-- Exercise description --
Repeat verbatim, and only, the lines of the data below, beginning at the line that contains "(∀ (h : Handle), s.queued.length" and stopping after the line that contains "t.events = [] ∧".

-- Data for review --
theorem updateDR_of_idcode {r : Role} {s : State} (h : (s.tapOf r).ir = 0x3) : updateDR r s = idcodeUpdate r s := by
  rw [updateDR, h]
  rfl

/-- BYPASS and the unnamed codes act alike on entry to UPDATE-DR (40_tap.md R127, R128). -/
theorem updateDR_of_other {r : Role} {s : State} (h3 : (s.tapOf r).ir ≠ 0x3) (h7 : (s.tapOf r).ir ≠ 0x7) :
    updateDR r s = otherUpdate r (s.tapOf r).ir s := by
  rcases decodeIr_cases (s.tapOf r).ir with ⟨h, -⟩ | ⟨h, -⟩ | ⟨h, -⟩ | ⟨-, -, hd⟩
  · contradiction
  · contradiction
  · rw [updateDR, h]
    rfl
  · simp only [updateDR, hd]

/-- Outside PDICOM the entry to UPDATE-DR emits the capture and delivers it whole (43_tap_observer.md R168, R169,
R171). -/
theorem updateDR_observer_of_ne {s : State} (h : s.obs.tap.ir ≠ 0x7) :
    updateDR .observer s = s.emit .observer [.capturedDR ⟨s.obs.tap.ir, 32, s.obs.srTdi, s.obs.srTdo⟩,
      if s.obs.tap.ir = 0x3 then .idCode s.obs.srTdo else .otherDR s.obs.tap.ir s.obs.srTdi s.obs.srTdo] := by
  have hc := capturedDR_of_width h s
  by_cases h3 : s.obs.tap.ir = 0x3
  · rw [h3] at hc
    rw [updateDR_of_idcode (r := .observer) h3, if_pos h3, h3]
    simp only [idcodeUpdate, emitCaptured, hc, State.emit, List.append_assoc, List.singleton_append]
  · rw [updateDR_of_other (r := .observer) h3 h, if_neg h3]
    simp only [otherUpdate, emitCaptured, tapOf_observer, hc, State.emit, List.append_assoc, List.singleton_append]

/-- Settles O11: the entry to UPDATE-DR under a code of 32 bits. -/
theorem observerRowsIntoUpdateDrOutsidePdicom : Obligations.ObserverRowsIntoUpdateDrOutsidePdicom := by
  intro s b rest i p t hs h hir
  obtain ⟨hn, hexec⟩ := exec_observer_row hs h
  refine hexec.trans (congrArg Host.Outcome.next (observerTap_entered hs hn (.inr (.inr rfl)) rfl ?_))
  exact updateDR_observer_of_ne (s := moveTap .observer .updateDR s) hir

/-- A named code is executed as what the code does on entry to UPDATE-DR (40_tap.md R121). -/
theorem exec_of_decodeIr {c : IrCode} {j : Instr} (hj : decodeIr c = .instr j) {s : State}
    (hc : (s.tapOf s.due).ir = c) : exec j s = .next (updateDR s.due s) := by
  rcases decodeIr_cases c with ⟨rfl, hd⟩ | ⟨rfl, hd⟩ | ⟨rfl, hd⟩ | ⟨-, -, hd⟩ <;> cases hd.symm.trans hj
  all_goals
    rw [updateDR, hc]
    rfl

theorem mem_tapRows_updateDR {i : Instr} {p : TapState}
    (h : (i, p) ∈ [(Instr.exit1DRTms1, TapState.exit1DR), (.exit2DRTms1, .exit2DR)]) :
    (i, p, true, TapState.updateDR) ∈ tapRows := by
  rcases List.mem_pair.mp h with h | h <;> cases h <;> decide

/-- Settles O6: the entry to UPDATE-DR is the latched instruction, executed after the move. -/
theorem updateDrRunsTheLatchedInstruction : Obligations.UpdateDrRunsTheLatchedInstruction := by
  intro s b rest j i p hs h hj
  obtain ⟨hn, hexec⟩ := exec_observer_row hs (mem_tapRows_updateDR h)
  have hdue : (moveTap .observer .updateDR s).due = .observer := due_of_samples_cons (b := b) (rest := rest) hs
  have hlatched := exec_of_decodeIr hj (s := moveTap .observer .updateDR s) (by rw [hdue]; rfl)
  rw [hdue] at hlatched
  refine ⟨_, hlatched, hexec.trans (congrArg Host.Outcome.next ?_)⟩
  have hrest : (updateDR .observer (moveTap .observer .updateDR s)).obs.samples.tail = rest :=
    congrArg List.tail ((entryAction_observer_samples .updateDR (moveTap .observer .updateDR s)).trans hs)
  obtain ⟨-, hd, hi⟩ := ne_of_entry_action hn (.inr (.inr rfl))
  rw [observerTap, tapStep, hn, stateAction_observer_of_ne hd hi, ← hrest]
  rfl

end Sys2Proof.Machine

/-! ## Rows of a Driver -/

namespace Sys2Proof.Machine

open Sys2Proof Sys2Proof.Spec

theorem drvTdi_eq_tdiBit (p : TapState) (s : State) : drvTdi p s = tdiBit s p := by
  cases p
  case shiftIR =>
    unfold drvTdi tdiBit State.currentPair
    cases (opSeq s.drv.op)[s.drv.idx]? <;> rfl
  all_goals rfl

/-- The sequencer after a bus step (42_tap_driver.md R146, R154). -/
theorem advance_eq (s : State) : advance s = { s with drv := { s.drv with
    op := if lastPairB s then .none else s.drv.op,
    idx := if lastPairB s then 0 else s.drv.idx + 1,
    complete := lastPairB s && s.drv.op.scans } } := by
  by_cases h : (opSeq s.drv.op).length ≤ s.drv.idx + 1
  · rw [advance_of_last h, lastPairB, decide_eq_true h]
    rfl
  · rw [advance_of_more (Nat.lt_of_not_le h), lastPairB, decide_eq_false h]
    rfl

theorem port_enter_state (n : TapState) (q : Port) : (q.enter n).tap.state = n := by cases n <;> rfl

/-- The end of a bus step on the registers it leaves: the three bits recorded, the transition reported, the sequencer
moved on (42_tap_driver.md R146). -/
theorem advance_recordBus_setPort {q : Port} {n : TapState} (hq : q.tap.state = n) (p : TapState) (t : Bool)
    (s : State) :
    advance (recordBus ⟨t, tdiBit s p, s.nextTdo⟩ ((s.setPort q).emit .driver [.stateTransition p n])) =
      driven s p n t (s.setPort q).drv := by
  subst hq
  exact advance_eq _

/-- A Driver's bus step by its parts: the action of the state and that of the entry on its registers, then the end of
the step. `d` is the Driver with the writes of the two actions, but for the move. -/
theorem driverTap_driven {s : State} {p n : TapState} {t : Bool} {d : Driver} (hn : tapNext p t = n)
    (h : (s.setPort ((s.drv.port.act p (tdiBit s p) s.nextTdo).enter n)).drv =
      { d with tap := { d.tap with state := n } }) :
    driverTap p t s = driven s p n t d := by
  have hmoved : driven s p n t { d with tap := { d.tap with state := n } } = driven s p n t d := rfl
  rw [driverTap, tapStep, stateAction_driver, entryAction_moveTap_driver, drvTdi_eq_tdiBit, hn, ← hmoved, ← h]
  exact advance_recordBus_setPort (port_enter_state n _) p t s

theorem port_act_of_ne {p : TapState} (hc : p ≠ .captureDR) (hd : p ≠ .shiftDR) (hi : p ≠ .shiftIR) (tdi tdo : Bool)
    (q : Port) : q.act p tdi tdo = q := by
  unfold Port.act
  split
  · contradiction
  · contradiction
  · contradiction
  · rfl

theorem port_enter_of_ne {n : TapState} (hr : n ≠ .reset) (hi : n ≠ .updateIR) (hd : n ≠ .updateDR) (q : Port) :
    q.enter n = { q with tap := { q.tap with state := n } } := by
  unfold Port.enter
  split
  · contradiction
  · contradiction
  · contradiction
  · rfl

theorem port_act_of_entry {p n : TapState} {t : Bool} (hn : tapNext p t = n)
    (h : n = .reset ∨ n = .updateIR ∨ n = .updateDR) (tdi tdo : Bool) (q : Port) : q.act p tdi tdo = q := by
  obtain ⟨hc, hd, hi⟩ := ne_of_entry_action hn h
  exact port_act_of_ne hc hd hi tdi tdo q

/-- Settles O15: neither the state nor the entry has an action. -/
theorem driverRowsWithoutAction : Obligations.DriverRowsWithoutAction := by
  intro s i p n t hs h hpc hpd hpi hnr hni hnd
  obtain ⟨hn, hexec⟩ := exec_driver_row hs h
  rw [hexec, driverTap_driven hn (d := s.drv)]
  rw [port_act_of_ne hpc hpd hpi, port_enter_of_ne hnr hni hnd]
  rfl

/-- Settles O16: the state alone has an action. -/
theorem driverCaptureAndShiftRows : Obligations.DriverCaptureAndShiftRows := by
  intro s i n t hs
  refine ⟨fun h => ?capture, fun h => ?shiftDR, fun h => ?shiftIR⟩
  all_goals
    obtain ⟨hn, hexec⟩ := exec_driver_row hs h
    obtain ⟨hnr, hni, hnd⟩ := hn ▸ tapNext_of_state_action (by simp) t
    rw [hexec, driverTap_driven hn]
    rw [port_enter_of_ne hnr hni hnd]
    rfl

/-- Settles O17: the entry alone has an action. -/
theorem driverRowsWithEntryAction : Obligations.DriverRowsWithEntryAction := by
  intro s i p t hs
  refine ⟨fun h => ?reset, fun h => ?updateIR, fun h => ?updateDR⟩
  all_goals
    obtain ⟨hn, hexec⟩ := exec_driver_row hs h
    rw [hexec, driverTap_driven hn]
    rw [port_act_of_entry hn (by simp)]
    rfl

/-! ## JTAG instructions in a Driver -/

theorem exec_irIdcode (s : State) : exec .irIdcode s = .next (idcodeUpdate s.due s) := rfl

theorem exec_irPdicom (s : State) : exec .irPdicom s = .next (pdicomUpdate s.due s) := rfl

theorem exec_irBypass (s : State) : exec .irBypass s = .next (bypassUpdate s.due s) := rfl

/-- Settles O26: the action of each code in a Driver. -/
theorem driverJtagInstructionsCommit : Obligations.DriverJtagInstructionsCommit := by
  intro s hs
  rw [exec_irIdcode, exec_irPdicom, exec_irBypass, due_of_samples_nil hs]
  exact ⟨rfl, rfl, rfl⟩

end Sys2Proof.Machine

/-! ## Five high decision bits -/

namespace Sys2Proof.Machine

open Sys2Proof Sys2Proof.Spec

/-- Some decision bits of 1 in a row (40_tap.md R124). -/
def highPairs (n : Nat) : List Pair := List.replicate n ⟨true, false⟩

theorem driveTap_five_high (st : TapState) : driveTap st (highPairs 5) = .reset := by cases st <;> rfl
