/-- Every queue entry stands for a reference to a buffer that holds a frame (R145, R161, R203): the
part of R311 that concerns the block's own reference. -/
def QueueOwnsItsEntries (s : State) : Prop :=
  PoolInv s ∧ QueueInv s ∧
  ∀ h : Handle, s.queued.count h ≤ (s.buf h).refcount ∧
    (h ∈ s.queued → minScan ≤ (s.buf h).frameLength.toNat ∧ (s.buf h).frameLength.toNat ≤ maxFrame)

/-- The issuer of a `RELEASE` holds the reference it gives back (R311): the buffer has more references
than the queue's own. -/
def ReleasesWhatItHolds (i : Instr) (s : State) : Prop :=
  ∀ h, i = .release h → (s.buf h).refcount ≠ 0 → s.queued.count h < (s.buf h).refcount

end Sys2Proof.Machine
end

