/-! ## Transmit queue -/

/-- R163, with R161 and R162: the queue is a first-in first-out queue of at most `TXQ_CAP` handles. -/
def Obligations.QueueIsFifo : Prop :=
  ∀ s : State, QueueInv s →
    s.queued.length ≤ s.params.queueDepth ∧
    (∀ (h : Handle), s.queued.length < s.params.queueDepth →
      (qEnq h s).1 = true ∧ (qEnq h s).2.queued = s.queued ++ [h] ∧
      (qEnq h s).2 = { s with txq := (qEnq h s).2.txq }) ∧
    (∀ h : Handle, s.queued.length = s.params.queueDepth →
      qEnq h s = (false, { s with events := s.events ++ [.queueFull] })) ∧
    (∀ (h : Handle) (rest : List Handle), s.queued = h :: rest →
      (qDeq s).1 = some h ∧ (qDeq s).2.queued = rest ∧ (qDeq s).2 = { s with txq := (qDeq s).2.txq }) ∧
    (s.queued = [] → qDeq s = (none, { s with events := s.events ++ [.queueEmpty] }))

/-! ## Receive -/

/-- R171: the ring takes the longest part of the bytes that fits in 255 unread ones. -/
def Obligations.RxpushAppendsWhatFits : Prop :=
  ∀ (data : List Byte) (s : State) (n : Nat), s.life = .active → n = min data.length (255 - s.avail) →
    ∃ t, exec (.rxpush data) s = .next t ∧ Responds t .ok (.accepted n) ∧ t.events = [] ∧
      t = { s with ring := t.ring, resp := t.resp, events := t.events } ∧
      t.ring.current = s.ring.current ∧ t.ring.next = s.ring.next + BitVec.ofNat 8 n ∧
      t.unread = s.unread ++ data.take n ∧
      ∀ k, (∀ i, i < n → k ≠ (s.ring.next + BitVec.ofNat 8 i).toNat) →
        Store.read? t.ring.buf k = Store.read? s.ring.buf k

/-- R176, case WAIT. -/
def Obligations.ScanWaitsForBytes : Prop :=
  ∀ s : State, (s.avail < 8 ∨ s.avail < s.expected.toNat) → scanStep s = .ok (.stop, s)

/-- R177, case SKIP. -/
def Obligations.ScanSkipsByteThatIsNotSof : Prop :=
  ∀ s : State, 8 ≤ s.avail → s.expected.toNat ≤ s.avail → s.ringRead 0 ≠ 0x05 →
    scanStep s = .ok (.again, { s with
      ring := { s.ring with current := s.ring.current + 1 }
      skipped := s.skipped + 1
      ignoreSkipped := if s.lastValid = true ∧ s.ringRead 0 = 0xFF then s.ignoreSkipped else false
      expected := expectedAfterDrop s })

/-- R179, case TOO-LONG, after R178. -/
def Obligations.ScanDropsOneByteOfTooLongFrame : Prop :=
  ∀ (s : State) (fl : Nat), 8 ≤ s.avail → s.expected.toNat ≤ s.avail → s.ringRead 0 = 0x05 →
    fl = ((serviceLenOf (s.ringRead 1)).toNat + 2) * 4 → 96 < fl →
    scanStep s = .ok (.again, { afterSof s with
      ring := { s.ring with current := s.ring.current + 1 }
      lastValid := false
      expected := expectedAfterDrop s
      events := s.events ++ skippedReport s ++ [.frameTooLong fl] })

/-- R180, case NEED-MORE, after R178; the receive state is then `HAVE_SOF_NEED_MORE_BYTES` (R187). -/
def Obligations.ScanSuspendsOnIncompleteFrame : Prop :=
  ∀ (s : State) (fl : Nat), 8 ≤ s.avail → s.expected.toNat ≤ s.avail → s.ringRead 0 = 0x05 →
    fl = ((serviceLenOf (s.ringRead 1)).toNat + 2) * 4 → fl ≤ 96 → s.avail < fl →
    ∃ t, scanStep s = .ok (.stop, t) ∧ t = { afterSof s with expected := t.expected } ∧
      t.expected.toNat = fl ∧ t.rxPhase = .haveSofNeedMoreBytes

/-- R181, case BAD-CHECKSUM, after R178. -/
def Obligations.ScanDropsOneByteOfCorruptFrame : Prop :=
  ∀ (s : State) (fl : Nat), 8 ≤ s.avail → s.expected.toNat ≤ s.avail → s.ringRead 0 = 0x05 →
    fl = ((serviceLenOf (s.ringRead 1)).toNat + 2) * 4 → fl ≤ 96 → fl ≤ s.avail →
    checksum (s.ringRange 0 (fl - 1)) ≠ s.ringRead (fl - 1) →
    scanStep s = .ok (.again, { afterSof s with
      ring := { s.ring with current := s.ring.current + 1 }
      lastValid := false
      expected := expectedAfterDrop s
      events := s.events ++ skippedReport s ++
        [.checksumMismatch (s.ringRead (fl - 1)) (checksum (s.ringRange 0 (fl - 1)))] })

/-- R182, R183, R230, R231: a valid frame for a copied-bytes receiver is delivered as the bytes between
header and checksum, whatever its sequence value; the lowest-numbered free buffer carries it and is free and
scrubbed again (R151). -/
def Obligations.ScanDeliversToBytesReceiver : Prop :=
  ∀ (s : State) (fl : Nat) (ch : BitVec 5) (seq : BitVec 2) (h : Handle),
    PoolInv s → s.life = .active → FrameAtHead s fl →
    ch = channelOf (s.ringRead 2) → seq = seqOf (s.ringRead 1) →
    ch.toNat < 21 → (s.chanAt ch.toNat).kind = .bytes → LowestFree s h →
    ∃ t, scanStep s = .ok (.again, t) ∧
      t.events = s.events ++ skippedReport s ++ sequenceReport s seq ++
        [.deliverBytes ch.toNat (s.chanAt ch.toNat).ctx (s.ringRange 3 (fl - 4))] ∧
      t.ring = { s.ring with current := s.ring.current + BitVec.ofNat 8 fl } ∧
      t.expected = 0 ∧ t.rxSeq = seq + 1 ∧ t.lastValid = true ∧ t.skipped = 0 ∧
      t.ignoreSkipped = (afterSof s).ignoreSkipped ∧
      FreeAndScrubbed t h ∧ ReceivedLengths t h fl ∧
      t.pool.length = s.pool.length ∧ OtherBuffersSame s t h ∧
      t.resp = s.resp ∧ SameTransmitSide s t ∧ SameConfiguration s t
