-- ==== Sys2Proof/Laws/Encoding.lean ====
section
/-! SUPPORT. The laws of the encodings: a word and its fields as numbers, and that cutting a word into its
fields and putting it together are inverse to each other. -/

namespace Sys2Proof

/-- A concatenation as a number. -/
theorem append_toNat {m n : Nat} (x : BitVec m) (y : BitVec n) : (x ++ y).toNat = x.toNat * 2 ^ n + y.toNat := by
  rw [BitVec.toNat_append, ← Nat.shiftLeft_add_eq_or_of_lt y.isLt, Nat.shiftLeft_eq]

/-- A bit field as a number. -/
theorem extract_toNat {w : Nat} (x : BitVec w) (i n : Nat) :
    (x.extractLsb' i n).toNat = x.toNat / 2 ^ i % 2 ^ n := by
  rw [BitVec.extractLsb'_toNat, Nat.shiftRight_eq_div_pow]

/-- A command word as a number: each field at its place (R100). -/
theorem wordOf_toNat (f : Fields) :
    (wordOf f).toNat = f.x.toNat * 1099511627776 + f.h.toNat * 16777216 + f.b.toNat * 65536 +
      f.a.toNat * 256 + f.op.toNat := by
  simp only [wordOf, append_toNat]
  omega

/-- The fields of a command word put together (R100). -/
@[simp] theorem fieldsOf_wordOf (f : Fields) : fieldsOf (wordOf f) = f := by
  obtain ⟨op, a, b, h, x⟩ := f
  have e := wordOf_toNat ⟨op, a, b, h, x⟩
  simp only at e
  have := op.isLt; have := a.isLt; have := b.isLt; have := h.isLt; have := x.isLt
  simp only [fieldsOf, Fields.mk.injEq]
  refine ⟨?_, ?_, ?_, ?_, ?_⟩ <;> apply BitVec.eq_of_toNat_eq <;> rw [extract_toNat, e] <;> omega

/-- A command word is its fields put together (R100). -/
@[simp] theorem wordOf_fieldsOf (w : CommandWord) : wordOf (fieldsOf w) = w := by
  apply BitVec.eq_of_toNat_eq
  rw [wordOf_toNat]
  simp only [fieldsOf, extract_toNat]
  have := w.isLt
  omega

/-- Two command words joined bit by bit, field by field. -/
theorem wordOf_and (f g : Fields) :
    wordOf f &&& wordOf g = wordOf ⟨f.op &&& g.op, f.a &&& g.a, f.b &&& g.b, f.h &&& g.h, f.x &&& g.x⟩ := by
  apply BitVec.eq_of_getLsbD_eq
  intro i _
  simp only [wordOf, BitVec.getLsbD_and, BitVec.getLsbD_append]
  split_ifs <;> rfl

/-- Frame byte 1 as a number (R92). -/
theorem lenSeqByte_toNat (x : BitVec 1) (service : BitVec 5) (seq : BitVec 2) :
    (lenSeqByte x service seq).toNat = x.toNat * 128 + service.toNat * 4 + seq.toNat := by
  simp only [lenSeqByte, append_toNat]
  omega

/-- Frame byte 2 as a number (R92). -/
theorem chanPrioByte_toNat (channel : BitVec 5) (priority : BitVec 3) :
    (chanPrioByte channel priority).toNat = channel.toNat * 8 + priority.toNat := by
  simp only [chanPrioByte, append_toNat]
  omega

@[simp] theorem spareBitOf_lenSeqByte (x : BitVec 1) (service : BitVec 5) (seq : BitVec 2) :
    spareBitOf (lenSeqByte x service seq) = x := by
  have := x.isLt; have := service.isLt; have := seq.isLt
  apply BitVec.eq_of_toNat_eq
  rw [spareBitOf, extract_toNat, lenSeqByte_toNat]
  omega

@[simp] theorem serviceLenOf_lenSeqByte (x : BitVec 1) (service : BitVec 5) (seq : BitVec 2) :
    serviceLenOf (lenSeqByte x service seq) = service := by
  have := x.isLt; have := service.isLt; have := seq.isLt
  apply BitVec.eq_of_toNat_eq
  rw [serviceLenOf, extract_toNat, lenSeqByte_toNat]
  omega

@[simp] theorem seqOf_lenSeqByte (x : BitVec 1) (service : BitVec 5) (seq : BitVec 2) :
    seqOf (lenSeqByte x service seq) = seq := by
  have := x.isLt; have := service.isLt; have := seq.isLt
  apply BitVec.eq_of_toNat_eq
  rw [seqOf, extract_toNat, lenSeqByte_toNat]
  omega

@[simp] theorem channelOf_chanPrioByte (channel : BitVec 5) (priority : BitVec 3) :
    channelOf (chanPrioByte channel priority) = channel := by
  have := channel.isLt; have := priority.isLt
  apply BitVec.eq_of_toNat_eq
  rw [channelOf, extract_toNat, chanPrioByte_toNat]
  omega

@[simp] theorem priorityOf_chanPrioByte (channel : BitVec 5) (priority : BitVec 3) :
    priorityOf (chanPrioByte channel priority) = priority := by
  have := channel.isLt; have := priority.isLt
  apply BitVec.eq_of_toNat_eq
  rw [priorityOf, extract_toNat, chanPrioByte_toNat]
  omega

@[simp] theorem lenSeqByte_fields (b : Byte) : lenSeqByte (spareBitOf b) (serviceLenOf b) (seqOf b) = b := by
  have := b.isLt
  apply BitVec.eq_of_toNat_eq
  rw [lenSeqByte_toNat, spareBitOf, serviceLenOf, seqOf]
  simp only [extract_toNat]
  omega

@[simp] theorem chanPrioByte_fields (b : Byte) : chanPrioByte (channelOf b) (priorityOf b) = b := by
  have := b.isLt
  apply BitVec.eq_of_toNat_eq
  rw [chanPrioByte_toNat, channelOf, priorityOf]
  simp only [extract_toNat]
  omega

/-- Field `B` of `CONFIG` as a number (R110). -/
theorem configByte_toNat (priority : BitVec 3) (kind : BitVec 2) :
    (configByte priority kind).toNat = kind.toNat * 16 + priority.toNat := by
  simp only [configByte, append_toNat]
  have : (0 : BitVec 2).toNat = 0 := rfl
  have : (0 : BitVec 1).toNat = 0 := rfl
  omega

/-- The check and the fields of `CONFIG`'s field `B` on what the encoder writes there. -/
theorem configByte_fields (priority : BitVec 3) (kind : BitVec 2) :
    (configByte priority kind).extractLsb' 3 1 = 0 ∧ (configByte priority kind).extractLsb' 6 2 = 0 ∧
    (configByte priority kind).extractLsb' 0 3 = priority ∧
    (configByte priority kind).extractLsb' 4 2 = kind := by
  have := priority.isLt; have := kind.isLt
  refine ⟨?_, ?_, ?_, ?_⟩ <;> apply BitVec.eq_of_toNat_eq <;> rw [extract_toNat, configByte_toNat] <;>
    simp <;> omega

/-- Field `B` of `CONFIG` with its reserved bits zero is the encoder's (R112). -/
theorem configByte_of_fields {b : Byte} (h3 : b.extractLsb' 3 1 = 0) (h6 : b.extractLsb' 6 2 = 0) :
    configByte (b.extractLsb' 0 3) (b.extractLsb' 4 2) = b := by
  have e3 := congrArg BitVec.toNat h3
  have e6 := congrArg BitVec.toNat h6
  rw [extract_toNat] at e3 e6
  have := b.isLt
  apply BitVec.eq_of_toNat_eq
  rw [configByte_toNat]
  simp only [extract_toNat]
  simp at e3 e6
  omega

/-- What `accept` asks for when it accepts (R101, R112). -/
theorem accept_ok {z : Bool} {n : Nat} {data : List Byte} {i j : Instr} (e : accept z n data i = .ok j) :
    z = true ∧ data.length = n ∧ j = i := by
  unfold accept at e
  split_ifs at e with h1 h2
  simp only [Except.ok.injEq] at e
  exact ⟨by simpa using h1, by simpa using h2, e.symm⟩

theorem accept_of {n : Nat} {data : List Byte} (i : Instr) (h : data.length = n) :
    accept true n data i = .ok i := by
  simp [accept, h]

end Sys2Proof
end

-- Exercise solution --
    (∀ (h : Handle), s.queued.length < s.params.queueDepth →
      (qEnq h s).1 = true ∧ (qEnq h s).2.queued = s.queued ++ [h] ∧
      (qEnq h s).2 = { s with txq := (qEnq h s).2.txq }) ∧
    (∀ h : Handle, s.queued.length = s.params.queueDepth →
      qEnq h s = (false, { s with events := s.events ++ [.queueFull] })) ∧
    (∀ (h : Handle) (rest : List Handle), s.queued = h :: rest →
      (qDeq s).1 = some h ∧ (qDeq s).2.queued = rest ∧ (qDeq s).2 = { s with txq := (qDeq s).2.txq }) ∧
    (s.queued = [] → qDeq s = (none, { s with events := s.events ++ [.queueEmpty] }))

/-! ## Receive -/

/-- R171: the ring takes the longest part of the bytes that fits in 255 unread ones. -/
def Obligations.RxpushAppendsWhatFits : Prop :=
  ∀ (data : List Byte) (s : State) (n : Nat), s.life = .active → n = min data.length (255 - s.avail) →
    ∃ t, exec (.rxpush data) s = .next t ∧ Responds t .ok (.accepted n) ∧ t.events = [] ∧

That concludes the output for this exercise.